Les deux concepts du salaire moyen utilisés dans l’étude sont définis comme suit :

- Le salaire horaire de base des ouvriers ou SHBO : mesuré par la Dares à partir de l’enquête trimestrielle sur l’activité et les conditions d’emploi de la main d’œuvre (ACEMO). Cet indicateur ne comprend ni les primes (sauf, le cas échéant, la prime liée à la réduction du temps de travail), ni les heures supplémentaires. Il s’agit d’un salaire brut de base mesuré à structure de qualification constante.

- Le salaire moyen par tête ou SMPT : est calculé en rapportant la masse salariale brute (D11) à l’effectif salarié en moyenne annuelle. C’est un concept qui intègre toutes les composantes de la rémunération salariale, et en particulier les primes et majorations liées aux heures supplémentaires. Les données trimestrielles ici mobilisées concernant l’évolution du SMPT viennent des comptes nationaux élaborés par l’INSEE.

ANALYse

Le cœur de l’article présenté ici est la spécification des équations des salaire permettant de mesurer l’effet d’une revalorisation du Smic sur le SHBO ou le SMPT9 à travers différentes régression linéaires.Dans un premier temps, les auteurs ne prennent en compte que le niveau et la variations du taux de chômage, la productivité, la durée du travail, et l’IPC comme variables explicatives du salaire moyen. A court terme, les variations de prix se répercutent davantage sur le SHBO que sur le SMPT. En effet, le SMPT inclut des éléments de rémunération (primes diverses) moins directement indexés que le salaire de base.

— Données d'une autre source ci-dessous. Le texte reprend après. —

-- ==== Sys2Proof/Machine/FaultOps.lean ====
section
/-! DEFINITION. The fault collector: error signals, events, classes, acknowledgement (11_faults_interrupts.md R327 to R339). -/
namespace Sys2Proof.Machine

/-! ## Classes and signals (Table 11-1) -/

/-- The class a field of Table 11-1 sets: 1 Seep, 2 Spill, 3 Overtop; otherwise no event. -/
def classField (v : Nat) : Option Nat := if 1 ≤ v ∧ v ≤ 3 then some (v - 1) else none

/-- Sources of blocks that only the station role uses (R17, R327). -/
def stationSource (n : Nat) : Bool := (decide (72 ≤ n) && decide (n ≤ 75)) || (decide (108 ≤ n) && decide (n ≤ 123))

/-- Reserved sources. -/
def reservedSource (n : Nat) : Bool :=
  (decide (7 ≤ n) && decide (n ≤ 15)) || (decide (24 ≤ n) && decide (n ≤ 31)) || (decide (67 ≤ n) && decide (n ≤ 71))
    || (decide (91 ≤ n) && decide (n ≤ 95)) || (decide (99 ≤ n) && decide (n ≤ 103)) || n == 107 || n == 111
    || decide (124 ≤ n)

/-- Sources of fixed class Seep, and of fixed class Overtop; the other fixed ones are Spill. -/
def seepSources : List Nat := [3, 16, 17, 66, 74, 75, 80, 105, 106, 108, 109, 110, 123]
def overtopSources : List Nat := [0, 6, 73, 89, 96, 97, 98]

/-- The base class of source `n` (0 Seep to 2 Overtop); none when it raises no event. -/
def State.baseClass (s : State) (n : Nat) : Option Nat :=
  if reservedSource n || (stationSource n && !s.isStation) then none
  else if 32 ≤ n ∧ n ≤ 63 then classField (s.cf (F.ADC_WINw_CONFIG_FCLASS (n - 32)))
  else if 76 ≤ n ∧ n ≤ 79 then classField (s.cf (F.MOD_TRIPt_CFG_FCLASS (n - 76)))
  else if 112 ≤ n ∧ n ≤ 119 then classField (s.cf (F.GSE_TRIPk_FCLASS (n - 112)))
  else if n = 82 then (if s.isCell then some 1 else if s.isPort then some 0 else none)
  else if seepSources.contains n then some 0
  else if overtopSources.contains n then some 2
  else some 1

/-- Either Warden channel, or one of them, holds a lockout of one of the causes. -/
def State.lockedBy (s : State) (b : Bool) (causes : List Fld) : Bool :=
  s.isOn (wrdPolder b) && s.wstate b == wLockout && causes.any (s.wis b)

/-- The named conditions of Table 11-1 but source 6: the error signals that are levels. -/
def State.conditions (s : State) : List (Nat × Bool) :=
  let disc := [F.WRD_A_STATUS_LOCK_CROSS, F.WRD_A_STATUS_LOCK_CONTACT, F.WRD_A_STATUS_LOCK_CONFIG, F.WRD_A_STATUS_LOCK_SILENT]
  let rings := [0, 1, 2, 3]
  [(1, s.dripLost), (2, s.clk.noLock), (3, s.is F.CLK_STATUS_HOLDOVER), (5, s.clk.holdLong),
   (19, rings.any (fun r => s.is (F.CUL_RINGr_STATE_UNPLANNED_WRAP r))),
   (22, rings.any (fun r => s.is (F.CUL_RINGr_STATE_DELAY_SHORT r))),
   (64, (List.range 32).any (fun w => s.is (F.ADC_WINw_STATUS_INVALID w))),
   (66, s.is F.ADC_CAL_STATUS_DRIFT), (75, s.is F.DPC_STATE_Q_SRC_LOST),
   (82, s.is F.MOD_STATUS_CMD_LOST), (83, s.lpe.loops.any (·.latched)),
   (88, s.is F.GDR_STATUS_CHOP_FAULT), (89, s.is F.GDR_STATUS_OV3_BLOCK),
   (96, s.lockedBy false disc || s.lockedBy true disc),
   (97, s.lockedBy false [F.WRD_A_STATUS_LOCK_READBACK]), (98, s.lockedBy true [F.WRD_A_STATUS_LOCK_READBACK]),
   (104, s.substituting), (109, s.svLost), (110, s.gooseLost), (120, s.echoFault), (121, s.twinUnmatched)]
  ++ [0, 1, 2, 3].map (fun t => (76 + t, natBit (s.get F.MOD_TRIP_STATUS_LATCHED) t))
  ++ [0, 1, 2, 3].map (fun n => (84 + n, s.hbHeld n))
  ++ (List.range 8).map (fun k => (112 + k, s.stm.trips.getLsbD k))

/-- The bits of a list of sources that are asserted. -/
def bitsOfSources (l : List (Nat × Bool)) : BitVec 128 := l.foldl (fun b p => if p.2 then b ||| (1#128 <<< p.1) else b) 0

/-- The error signals that are levels, a broken wire counting as asserted (R329). -/
def State.levelSignals (s : State) : BitVec 128 :=
  bitsOfSources ((6, s.flt.wire != 0) :: s.conditions) ||| s.flt.wire

/-! ## Events (R330 to R334) -/

/-- `s` with effective class `c` of source `n`. -/
def State.setClass (s : State) (n c : Nat) : State :=
  let l := s.flt.level &&& ~~~(3#256 <<< (2 * n)) ||| (BitVec.ofNat 256 c <<< (2 * n))
  s.withFlt { s.flt with level := l }

/-- R331: some sticky source has effective class `b`. -/
def State.stickyAt (s : State) (b : Nat) : Bool := (List.range 128).any (fun n => s.flt.sticky.getLsbD n && s.effClass n == b)

/-- R330, R331: an event of source `n`. -/
def State.faultEvent (s : State) (n : Nat) : State :=
  match s.baseClass n with
  | none => s
  | some b =>
    let up := s.stickyAt b
    let c := if up then min 3 (b + 1) else b
    let e := if s.flt.sticky.getLsbD n then max c (s.effClass n) else c
    let inj := s.flt.injected.getLsbD n
    let s := s.setClass n e
    let f : FaultSt := { s.flt with sticky := s.flt.sticky ||| (1#128 <<< n) }
    let f : FaultSt := { f with events := f.events.set c (satInc 16 (f.events.getD c 0)) }
    let f : FaultSt := if up then { f with escalated := f.escalated.set c (satInc 16 (f.escalated.getD c 0)) } else f
    let s := (s.withFlt f).raiseInt (160 + c)
    let s := if up then s.raiseInt 165 else s
    let s := s.offer 0 ⟨0, c, up, inj, n⟩
    let s : State := if c = 3 then s.withPwr { s.pwr with breach := true } else s
    let s : State := if c = 3 && s.isOn 10 then s.modDisable else s
    s.galFault c

/-- R328, R332: the collector samples every error signal; transitions are events, in ascending order. -/
def State.collect (s : State) : State :=
  if s.isOn 1 then
    let live := s.levelSignals
    let now := live ||| s.flt.pulses
    let f := s.flt
    let shown := if f.wiring then f.latched ||| now else live
    let new := now &&& ~~~(if f.wiring then f.latched else f.prev)
    let w : FaultSt := { f with prev := live, pulses := 0, latched := if f.wiring then shown else 0 }
    let s := (List.range 128).foldl (fun s n => if new.getLsbD n then s.faultEvent n else s) (s.withFlt w)
    (s.withFlt { s.flt with injected := 0 }).galDone
  else s

/-- FLT_ACTIVE: the error signals as the blocks present them between steps. -/
def State.activeSignals (s : State) : BitVec 128 := if s.flt.wiring then s.flt.latched else s.flt.prev

/-- The class FLT_LEVEL shows for source `n`. -/
def State.shownClass (s : State) (n : Nat) : Nat :=
  if s.flt.sticky.getLsbD n then s.effClass n else (s.baseClass n).getD 0

/-! ## Acknowledgement (R335) -/

/-- The action of source `n` (R335 step 2). -/
def State.ackAction (s : State) (n : Nat) : State :=
  if 76 ≤ n ∧ n ≤ 79 then (s.tripRelease (n - 76)).1
  else match n with
  | 83 => (List.range 32).foldl State.feRelease s
  | 88 => s.chopClear
  | 89 => s.ov3Release.1
  | 81 => if !s.isStation && s.cfIs F.MOD_CONFIG_MOD_EN_AT_START then s.writeEn true else s
  | 96 => s.wardAck
  | 97 => s.wardAck
  | 98 => s.wardAck
  | _ => s

/-- R335: source `n` is acknowledged. -/
def State.ackSource (s : State) (n : Nat) : State :=
  if s.flt.sticky.getLsbD n && s.effClass n == 3 then s
  else
    let s := s.ackAction n
    if s.levelSignals.getLsbD n || !s.flt.sticky.getLsbD n then s
    else
      let c := s.effClass n
      let bit := ~~~(1#128 <<< n)
      let w : FaultSt := { s.flt with sticky := s.flt.sticky &&& bit, latched := s.flt.latched &&& bit }
      ((s.withFlt w).setClass n 0).offer 1 ⟨1, c, false, false, n⟩

/-- The 16 bytes of a set of sources. -/
def sourceBytes (b : BitVec 128) : List Byte := leBytes 16 b.toNat

/-! ## After each step -/

/-- R447: the copied commands of the internal mailboxes are answered over the twin link. -/
def State.answerPartner (s : State) : State :=
  copyMailboxes.foldl (fun s n => if (s.mb n).ready then (s.twinSay 2 (s.mb n).rsp n).setMb n {} else s) s

/-- The core clock is over: later raises are ordered among themselves (R349). -/
def State.endClock (s : State) : State := s.withStr { s.str with now := 0 }

/-- What follows a command at once: fault events, the lines, answers to the partner. -/
def State.settle (s : State) : State := s.collect.answerPartner.aliveFollow.endClock

end Sys2Proof.Machine
end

Dans un second temps, les auteurs ajoutent aux variables explicatives du salaire moyen l’impact des variations (présentes et passées) du Smic: il en ressort que les variations du Smic se répercutent davantage sur le SHBO que sur le SMPT. En outre, les élasticités sont plus élevées à long terme (aux alentours de 0,3 tant pour le SHBO que le SMPT), ce qui indique que les effets des variations du Smic sur le salaire moyen prennent du temps pour se réaliser. Le coefficient lié à l’IPC, quant à lui, diminue par rapport à la première régression, ce qui signifie que les variations de prix se répercutent sur le salaire moyen par le biais des variations du Smic.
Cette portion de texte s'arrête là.